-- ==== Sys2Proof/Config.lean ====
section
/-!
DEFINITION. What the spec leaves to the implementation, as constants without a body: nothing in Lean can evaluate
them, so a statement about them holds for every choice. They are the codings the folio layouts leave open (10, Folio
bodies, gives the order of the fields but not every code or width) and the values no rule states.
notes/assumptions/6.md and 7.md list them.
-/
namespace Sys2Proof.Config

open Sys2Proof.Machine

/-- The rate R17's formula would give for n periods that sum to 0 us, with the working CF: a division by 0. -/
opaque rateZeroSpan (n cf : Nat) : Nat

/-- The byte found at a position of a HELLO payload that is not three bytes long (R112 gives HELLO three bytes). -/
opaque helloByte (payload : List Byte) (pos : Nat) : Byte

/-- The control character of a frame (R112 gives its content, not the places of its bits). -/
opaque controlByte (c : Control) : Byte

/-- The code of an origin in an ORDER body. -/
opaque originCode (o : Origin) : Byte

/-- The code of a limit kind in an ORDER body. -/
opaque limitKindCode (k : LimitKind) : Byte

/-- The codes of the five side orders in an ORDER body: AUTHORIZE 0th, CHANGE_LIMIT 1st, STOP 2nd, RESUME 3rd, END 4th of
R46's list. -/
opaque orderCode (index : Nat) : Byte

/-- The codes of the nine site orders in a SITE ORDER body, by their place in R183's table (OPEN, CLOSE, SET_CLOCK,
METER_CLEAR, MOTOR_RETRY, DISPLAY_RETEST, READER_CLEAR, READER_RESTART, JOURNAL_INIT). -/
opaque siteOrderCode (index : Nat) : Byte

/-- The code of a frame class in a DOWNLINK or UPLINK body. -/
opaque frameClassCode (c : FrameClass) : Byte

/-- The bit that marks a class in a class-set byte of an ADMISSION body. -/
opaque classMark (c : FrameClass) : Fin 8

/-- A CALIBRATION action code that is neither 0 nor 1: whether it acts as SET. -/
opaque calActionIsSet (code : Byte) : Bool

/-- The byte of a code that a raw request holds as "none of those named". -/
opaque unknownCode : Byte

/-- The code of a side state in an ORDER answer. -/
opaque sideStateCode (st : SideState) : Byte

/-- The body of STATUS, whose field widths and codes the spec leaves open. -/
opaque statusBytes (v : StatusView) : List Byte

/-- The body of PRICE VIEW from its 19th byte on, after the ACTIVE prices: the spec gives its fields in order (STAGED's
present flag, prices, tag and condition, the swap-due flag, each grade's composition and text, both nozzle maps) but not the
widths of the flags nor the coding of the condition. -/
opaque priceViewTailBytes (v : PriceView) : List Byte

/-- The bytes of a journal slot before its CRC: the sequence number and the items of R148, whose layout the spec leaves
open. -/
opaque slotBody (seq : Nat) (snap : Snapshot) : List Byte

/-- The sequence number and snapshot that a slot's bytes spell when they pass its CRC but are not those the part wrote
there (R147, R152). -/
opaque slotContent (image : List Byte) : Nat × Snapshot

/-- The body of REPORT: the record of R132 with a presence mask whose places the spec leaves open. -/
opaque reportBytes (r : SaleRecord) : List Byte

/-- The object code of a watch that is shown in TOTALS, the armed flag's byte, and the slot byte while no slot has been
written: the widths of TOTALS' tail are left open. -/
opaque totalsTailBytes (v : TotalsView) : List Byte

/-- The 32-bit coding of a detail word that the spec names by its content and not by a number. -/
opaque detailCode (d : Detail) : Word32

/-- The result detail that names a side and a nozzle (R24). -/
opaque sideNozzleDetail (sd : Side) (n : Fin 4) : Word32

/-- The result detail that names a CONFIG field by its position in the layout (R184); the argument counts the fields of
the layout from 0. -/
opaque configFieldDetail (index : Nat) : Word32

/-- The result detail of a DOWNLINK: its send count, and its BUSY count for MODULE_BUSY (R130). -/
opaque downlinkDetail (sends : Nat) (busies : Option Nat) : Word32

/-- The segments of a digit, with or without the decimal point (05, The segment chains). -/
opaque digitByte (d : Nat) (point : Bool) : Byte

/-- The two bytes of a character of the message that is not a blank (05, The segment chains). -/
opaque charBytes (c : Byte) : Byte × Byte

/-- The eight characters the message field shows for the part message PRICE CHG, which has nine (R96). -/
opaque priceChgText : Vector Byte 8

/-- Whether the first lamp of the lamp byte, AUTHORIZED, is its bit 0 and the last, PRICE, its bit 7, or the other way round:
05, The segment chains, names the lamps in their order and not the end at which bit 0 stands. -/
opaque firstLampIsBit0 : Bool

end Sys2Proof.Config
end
----
> _Task description_: As the answer, set down only the lines from the data above between the one holding "opaque siteOrderCode (index : Nat) : Byte" and the one holding "opaque statusBytes (v", inclusive, exactly as they read.

> _Task output_:
opaque siteOrderCode (index : Nat) : Byte

/-- The code of a frame class in a DOWNLINK or UPLINK body. -/
opaque frameClassCode (c : FrameClass) : Byte

/-- The bit that marks a class in a class-set byte of an ADMISSION body. -/
opaque classMark (c : FrameClass) : Fin 8

/-- A CALIBRATION action code that is neither 0 nor 1: whether it acts as SET. -/
opaque calActionIsSet (code : Byte) : Bool

/-- The byte of a code that a raw request holds as "none of those named". -/
opaque unknownCode : Byte

/-- The code of a side state in an ORDER answer. -/
opaque sideStateCode (st : SideState) : Byte

/-- The body of STATUS, whose field widths and codes the spec leaves open. -/
opaque statusBytes (v : StatusView) : List Byte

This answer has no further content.